My students struggled a bit with the Nelson article.  Not only was it long, but his ideas didn’t seem to spark much interest.  As we discussed his piece together, I pointed out just how revolutionary his thoughts were in 1965, but that seemed to have little impact on their thinking.  Moreover, his ideas about hypertext, or links between words and documents seemed so obvious to their minds that it was difficult to underscore their significance.  So I took a different tactic and we created a list of all of the characteristics of Nelson’s imagined platform: it would be connected and iterative and creative and collaborative.  It would “grow indefinitely, gradually including more and more of the world’s knowledge.”

“Do you know of any platform like that?” I asked.

The response: Wikipedia.

When I shared their reply with Ted a few weeks later, he seemed frustrated.  And I could see why.  Wikipedia, although a valuable resource and an excellent knowledge repository, is not a creative space.  Indeed, it tends towards being rather scripted and formulaic, as well as hierarchical in ways that don’t gel with Nelson’s vision.

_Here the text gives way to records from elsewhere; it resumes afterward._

/-- The slots of one engine, by owner and Skidder. -/
def State.engineSlots (s : State) (o : Owner) (k : Nat) : List (Nat × Slot) :=
  s.slots.filter fun e => e.2.owner.sameEngine o (e.1 / 256) k s.sameSet

/-- Whether the next ledger sequence value of a Skidder may be handed out: not within 16,384 ticks of its last send
(R114). -/
def State.lseqReady (s : State) (k : Nat) : Bool :=
  let x := s.skid k
  let t := FMap.get (fun _ => 0) x.sent x.lseq.toNat
  t == 0 || decide (t - 1 + 16384 ≤ s.tick)

/-- Whether bucket `b` of group index `g` is in the held set (R80). -/
def State.bucketHeld (s : State) (g b : Nat) : Bool := (FMap.get (fun _ => 0) s.swc.held g).getLsbD b

/-- The order rules that hold a translated request of an engine at issue (R106, R107). -/
def State.held (s : State) (r : Req) (x : Xlat) : Option Wait :=
  let mine := s.engineSlots r.owner r.sk
  if mine.any fun e => isAtomicClass e.2.pkt.op && !e.2.resolve && e.2.pkt.dst.toNat == x.dest
      && e.2.pkt.sub.toNat == x.sub && e.2.pkt.line.toNat == x.line then some (.lineHold x.dest x.sub x.line)
  else if (r.of_ || x.ord) && mine.any fun e => e.2.pkt.dst.toNat == x.dest && e.2.pkt.sub.toNat == x.sub then
    some (.endpoint x.dest x.sub)
  else none

/-- The resources that a request must find: the thread's sixteen, a slot, a ledger sequence value, a bucket that is not
held (R13, R48, R80, R114); during a tray drain the new requests of threads and host
ports wait (R357). -/
def State.lacks (s : State) (r : Req) (x : Xlat) : Option Wait :=
  let fullThread := match r.owner with
    | .thread t => decide (16 ≤ s.fld (R.SEQ_THREAD_STATUS.OUTSTANDING t))
    | _ => false
  let waits := match r.owner with
    | .thread _ | .host _ => s.fld R.REL_TRAY.STATE != 0
    | _ => s.fld R.REL_TRAY.STATE == 2
  if waits then some .tray
  else if fullThread then some .outstanding
  else if (s.freeSlots r.sk).isEmpty then some (.slot r.sk)
  else if isAtomicClass r.op && r.lseq.isNone && !s.lseqReady r.sk then some (.ledger r.sk)
  else match s.bucketOf x.dest x.line with
    | some (g, b) => if s.bucketHeld g b then some (.bucket g b) else none
    | none => none

/-- What keeps a translated request from being sent, none where it may be sent now. -/
def State.blocked (s : State) (r : Req) (x : Xlat) : Option Wait :=
  match s.held r x with
  | some w => some w
  | none => s.lacks r x

/-- Send a request: it takes a free slot (which one is open: a free choice), a ledger sequence number where it is
atomic-class (R114), and enters the Switch Core. Every send of a value renews the time for which it is not handed out. -/
def State.issue (s : State) (r : Req) (x : Xlat) : State :=
  let free := s.freeSlots r.sk
  let (c, s) := s.fresh
  match free[c % free.length]? with
  | none => s
  | some key =>
    let sk := s.skid r.sk
    let takes := isAtomicClass r.op && r.lseq.isNone
    let lseq : BitVec 16 := match r.lseq with
      | some n => BitVec.ofNat 16 n
      | none => if takes then sk.lseq else 0
    let s := if takes then
        s.setSkid r.sk { sk with lseq := sk.lseq + 1, sent := FMap.set (fun _ => 0) sk.sent sk.lseq.toNat (s.tick + 1) }
      else s
    let p : Packet :=
      { dst := BitVec.ofNat 16 x.dest, src := BitVec.ofNat 16 s.feid, tag := r.tag, opcode := opcodeOf r.hc r.op r.form,
        vc := BitVec.ofNat 3 ((vcOf r.op).getD 0), ordered := r.of_ || x.ord, pz := r.pz, last := r.last,
        line := BitVec.ofNat 46 x.line, sub := BitVec.ofNat 3 x.sub, eng := BitVec.ofNat 7 r.sk,
        slot := BitVec.ofNat 8 (key % 256), bmc := BitVec.ofNat 16 r.bmc, lseq := lseq,
        payload := BitVec.ofNat 640 r.payload }
    let s := match r.lseq with
      | some n =>
        let sk := s.skid r.sk
        s.setSkid r.sk { sk with sent := FMap.set (fun _ => 0) sk.sent (n % 2 ^ 16) (s.tick + 1) }
      | none => s
    let sl : Slot :=
      { owner := r.owner, pkt := p, fva := r.fva, dest := r.dest, st := r.st, first := s.tick, lastSend := s.tick,
        limit := r.limit, seq := s.issued, resolve := r.lseq.isSome, t16 := if r.lseq.isSome then r.t16 else s.tick % 2 ^ 16, bucket := s.bucketOf x.dest x.line,
        merge := r.merge, ownSize := r.ownSize, poison := r.pz, pc := r.pc }
    let s := { s with slots := s.slots.put key sl, issued := s.issued + 1 }
    let s := match r.owner with
      | .thread t => s.addFld (R.SEQ_THREAD_STATUS.OUTSTANDING t) 1
      | .host h => s.addFld (R.HST_PORT_STATUS.FW_OUT h) 1
      | _ => s
    s.sendPacket p

/-- Send a write-back of a cached line through Skidder `k`, on behalf of thread `t` (512: of none), under the line's partition
(R23, R124). -/
def State.writeBack (s : State) (k t : Nat) (l : RlcLine) : State :=
  s.issue { owner := .writeback t, sk := k, tag := l.tag, fva := 0, op := opWB, bmc := 64 * 64, payload := l.data.toNat,
            pz := l.pz, limit := s.fld (R.SEQ_REQ_TIMEOUT.LOG2 (partOf l.tag)) }
    { dest := l.home.toNat, sub := l.sub.toNat, line := l.line.toNat, ord := false, shift := 0 }

/-- Put a line in the cache and write back a dirty victim (R121, R124). -/
def State.rlcFill (s : State) (k : Nat) (x : RlcLine) : State :=
  match s.rlcVictim x with
  | some v => if v.dirty then (s.rlcPut x).writeBack k 512 v else s.rlcPut x
  | none => s.rlcPut x

/-- How a request fares at issue. -/
inductive Issue
  /-- it waits -/
  | wait (w : Wait)
  /-- it ends at once in the Remote Line Cache: its status (Table 6.8) and the line -/
  | hit (status : Nat) (data : Line)
  /-- it ends at once with a status (R125) -/
  | ends (status : Nat)
  | sent
deriving DecidableEq, Repr

/-- Start the write-backs of dirty cached lines in a range, as many as the Skidder has free slots (R125). -/
def State.flushRange (s : State) (k t home sub base n : Nat) (tag : BitVec 16) : State :=
  let dirty := s.home.rlc.filter fun l => l.within home sub base n tag && l.dirty && !l.leaving
  (dirty.take (s.freeSlots k).length).foldl (fun s l =>
    (s.setRlc (s.home.rlc.map fun y => if y = l then { y with leaving := true } else y)).writeBack k t l) s

/-- Loads under way to lines of a range fill no cache: what they bring is older than what follows them (R104). -/
def State.noFills (s : State) (home sub base n : Nat) (tag : BitVec 16) : State :=
  let hit := fun (x : Slot) => x.merge.isNone && x.pkt.tag == tag && x.pkt.sub.toNat == sub
    && decide (base ≤ x.pkt.line.toNat ∧ x.pkt.line.toNat < base + n)
    && s.homeOf x.pkt.dst.toNat x.pkt.line.toNat == home
  { s with slots := s.slots.map fun (e : Nat × Slot) => if hit e.2 then (e.1, { e.2 with noFill := true }) else e }

/-- Whether the fill for an earlier partial store to a line of a range is outstanding (R124). -/
def State.filling (s : State) (home sub base n : Nat) : Bool :=
  s.slots.any fun e => e.2.merge.isSome && e.2.pkt.sub.toNat == sub
    && decide (base ≤ e.2.pkt.line.toNat ∧ e.2.pkt.line.toNat < base + n)
    && s.homeOf e.2.pkt.dst.toNat e.2.pkt.line.toNat == home

/-- A store into an owned line that the cache holds (R124). -/
def State.storeCached (s : State) (l : RlcLine) (r : Req) (first n : Nat) : State × Issue :=
  let l' := l.store (BitVec.ofNat 512 r.payload) first n r.pz
  (s.setRlc (l' :: s.home.rlc.erase l), .hit (l.status (n == 64)) l'.data)

/-- Issue a request through the Remote Line Cache: loads that hit end there; stores to an owned line are written there,
filling first where partial; other writes drop the module's copy; atomics and OWN.REL first write back (R121 to R125). A
request to a line for which such a fill is outstanding waits for it (R104). -/
def State.request (s : State) (r : Req) (x : Xlat) : State × Issue :=
  let home := s.homeOf x.dest x.line
  let t := match r.owner with | .thread t => t | _ => 512
  let send := fun (s : State) (r : Req) => match s.lacks r x with
    | some w => (s, Issue.wait w)
    | none => (s.issue r x, .sent)
  match s.held r x with
  | some w => (s, .wait w)
  | none =>
    let line := s.rlcFind home x.sub x.line r.tag
    let leaving : Bool := match line with | some l => l.leaving | none => false
    if r.lseq.isSome then send s r
    else if s.filling home x.sub x.line 1 then (s, .wait (.fill home x.sub x.line 1))
    else if r.op = opREAD ∨ r.op = opBREAD then
      match line with
      | some l => (s.rlcTouch l, .hit (l.status false) l.data)
      | none => send s r
    else if r.op = opWRITE ∨ r.op = opBWRITE then
      let first := r.bmc % 64
      let n := getBits r.bmc 6 7
      if (s.ownedAt home x.sub x.line r.tag).isSome then
        if leaving then (s, .wait .writeback)
        else match line with
        | some l => (s.noFills home x.sub x.line 1 r.tag).storeCached l r first n
        | none =>
          if n = 64 then
            let l : RlcLine := { home := BitVec.ofNat 16 home, sub := BitVec.ofNat 3 x.sub, line := BitVec.ofNat 46 x.line,
                                 tag := r.tag, mode := 2, dirty := true, pz := r.pz, data := BitVec.ofNat 512 r.payload }
            let dirtyVictim : Bool := match s.rlcVictim l with | some v => v.dirty | none => false
            if dirtyVictim ∧ (s.freeSlots r.sk).isEmpty then (s, .wait (.slot r.sk))
            else ((s.noFills home x.sub x.line 1 r.tag).rlcFill r.sk l, .hit sOK l.data)
          else
            let m : Merge := { first := first, count := n, data := BitVec.ofNat 512 r.payload, pz := r.pz }
            send (s.noFills home x.sub x.line 1 r.tag) { r with op := opREAD, bmc := 0, payload := 0, pz := false, merge := some m }
      else
        match s.lacks r x with
        | some w => (s, .wait w)
        | none => ((s.rlcDrop fun l => l.is home x.sub x.line r.tag).issue r x, .sent)
    else if r.op = opATOM ∨ r.op = opREDADD ∨ r.op = opREDMIN ∨ r.op = opREDMAX then
      let dirty : Bool := match line with | some l => l.dirty | none => false
      let fail := if t < 512 then (s.thr t).wbFail else 0
      if fail ≠ 0 ∧ ¬ leaving then (s.setThr t { s.thr t with wbFail := 0 }, .ends fail)
      else if dirty then
        if leaving then (s, .wait .writeback)
        else if (s.freeSlots r.sk).isEmpty then (s, .wait (.slot r.sk))
        else (s.flushRange r.sk t home x.sub x.line 1 r.tag, .wait .writeback)
      else
        match s.lacks r x with
        | some w => (s, .wait w)
        | none => ((s.rlcDrop fun l => l.is home x.sub x.line r.tag).issue r x, .sent)
    else if r.op = opOWNACQ then
      let n := s.granule home x.sub x.line r.tag
      let base := x.line / n * n
      if s.filling home x.sub base n then (s, .wait (.fill home x.sub base n))
      else match s.lacks r x with
      | some w => (s, .wait w)
      | none =>
        (((s.noFills home x.sub base n r.tag).rlcDrop fun l => l.within home x.sub base n r.tag).issue
          { r with ownSize := n } x, .sent)
    else if r.op = opOWNREL then
      let n := s.granule home x.sub x.line r.tag
      let base := x.line / n * n
      let inRange := s.home.rlc.filter fun l => l.within home x.sub base n r.tag
      let fail := if t < 512 then (s.thr t).wbFail else 0
      let running := s.slots.any fun e => e.2.owner == .writeback t
      if s.filling home x.sub base n then (s, .wait (.fill home x.sub base n))
      else if running then (s, .wait .writeback)
      else if fail ≠ 0 then (s.setThr t { s.thr t with wbFail := 0 }, .ends fail)
      else if inRange.any fun l => l.dirty then
        if (s.freeSlots r.sk).isEmpty then (s, .wait (.slot r.sk))
        else (s.flushRange r.sk t home x.sub base n r.tag, .wait .writeback)
      else
        match s.lacks r x with
        | some w => (s, .wait w)
        | none => ((s.rlcDrop fun l => l.within home x.sub base n r.tag).issue { r with ownSize := n } x, .sent)
    else send s r

/-! ## Waking threads -/

/-- The positions at which a partition may queue kernels: allowed by ARRAYS, active, with 6 kernel-side slots (R182). -/
def State.eligible (s : State) (p : Nat) : List Nat :=
  (upFrom 0 16).filter fun k => bitOf (s.fld (R.LDL_PART_CFG.ARRAYS p)) k && bitOf (s.fld R.LDL_STATUS.POS_ACTIVE) k
    && decide (6 ≤ s.fld (R.LDL_POS_STATUS.KSLOTS k))

/-- A position's record. -/
def State.lpos (s : State) (k : Nat) : LdlPos := FMap.get (fun _ => {}) s.ldl.pos k

/-- Kernels queued or running at a position: at most 64 (R182). -/
def LdlPos.load (x : LdlPos) : Nat := x.queue.length + b2n x.running.isSome

/-- Kernels of a partition queued or running. -/
def State.kernelsOf (s : State) (p : Nat) : Nat :=
  (upFrom 0 16).foldl (fun n k =>
    let x := s.lpos k
    n + (x.queue.filter fun q => partOf q.tag == p).length
      + (match x.running with | some q => b2n (partOf q.k.tag == p) | none => 0)) 0

/-- Whether a partition may submit a kernel now (R182): below QMAX, and some eligible queue has room; with no eligible
position the submission does not wait. -/
def State.kernelRoom (s : State) (p : Nat) : Bool :=
  let e := s.eligible p
  e.isEmpty || (decide (s.kernelsOf p < s.fld (R.LDL_PART_CFG.QMAX p))
    && e.any fun k => decide ((s.lpos k).load < 64))

/-- Whether a COLL of a partition with a CID may take an entry now (R204). -/
def State.collRoom (s : State) (p cid : Nat) : Bool :=
  decide (s.col.entries.length < 64)
    && decide ((s.col.entries.filter fun e => e.2.part == p).length < s.fld (R.COL_PART_CFG.MAXC p))
    && !s.col.entries.any fun e => e.2.part == p && e.2.cid % 2 ^ 14 == cid % 2 ^ 14

/-- Whether the condition a thread waits for has come about (Table 3.2). WAIT.T is woken at tick boundaries only. -/
def State.waitMet (s : State) (t : Nat) : Wait → Bool
  | .idle => false
  | .regs m => ((s.thr t).pend &&& m) == 0
  | .outstanding => decide (s.fld (R.SEQ_THREAD_STATUS.OUTSTANDING t) < 16)
  | .tray => s.fld R.REL_TRAY.STATE == 0
  | .slot k => !(s.freeSlots k).isEmpty
  | .lineHold d b l => !(s.engineSlots (.thread t) 0).any fun e => isAtomicClass e.2.pkt.op && !e.2.resolve
      && e.2.pkt.dst.toNat == d && e.2.pkt.sub.toNat == b && e.2.pkt.line.toNat == l
  | .writeback => !s.slots.any fun e => e.2.owner == .writeback t
  | .fill home sub base n => !s.filling home sub base n
  | .endpoint d b => !(s.engineSlots (.thread t) 0).any fun e => e.2.pkt.dst.toNat == d && e.2.pkt.sub.toNat == b
  | .ledger k => s.lseqReady k
  | .bucket g b => !s.bucketHeld g b
  | .handleSlot => (s.thr t).freeHand.isSome
  | .engineOps => decide ((s.thr t).ops + (s.thr t).reads < 64)
  | .queue k => decide ((s.skid k).queue.length < 32)
  | .fence all => s.fld (R.SEQ_THREAD_STATUS.OUTSTANDING t) == 0
      && (!all || decide ((s.thr t).ops + (s.thr t).reads = 0))
  | .tick _ => false
  | .fetch _ => false
  | .handle h => !((s.thr t).hand h).busy
  | .kernel op => !s.descs.any fun d => d.op == op
  | .collective op => !s.descs.any fun d => d.op == op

My students’ response to my question about Project Xanadu points to the unrealized nature of Nelson’s early vision–we remain locked into ways of digitally writing that replicate paper and although many of us read e-books or use text-based apps of various kinds, they are simply re-presentations of analog modes of creation.  But it also points out a far larger problem: that the development of our computer interfaces and software feels like a “given” to most students.  They have difficulty imagining that computers could have developed a different way or with an alternate mode of interaction.  Which concerns me about how they may imagine their own future–as a series of inevitabilities rather than as dynamic and evolving threads of occurrences on a canvas that they can manipulate and shape to their liking.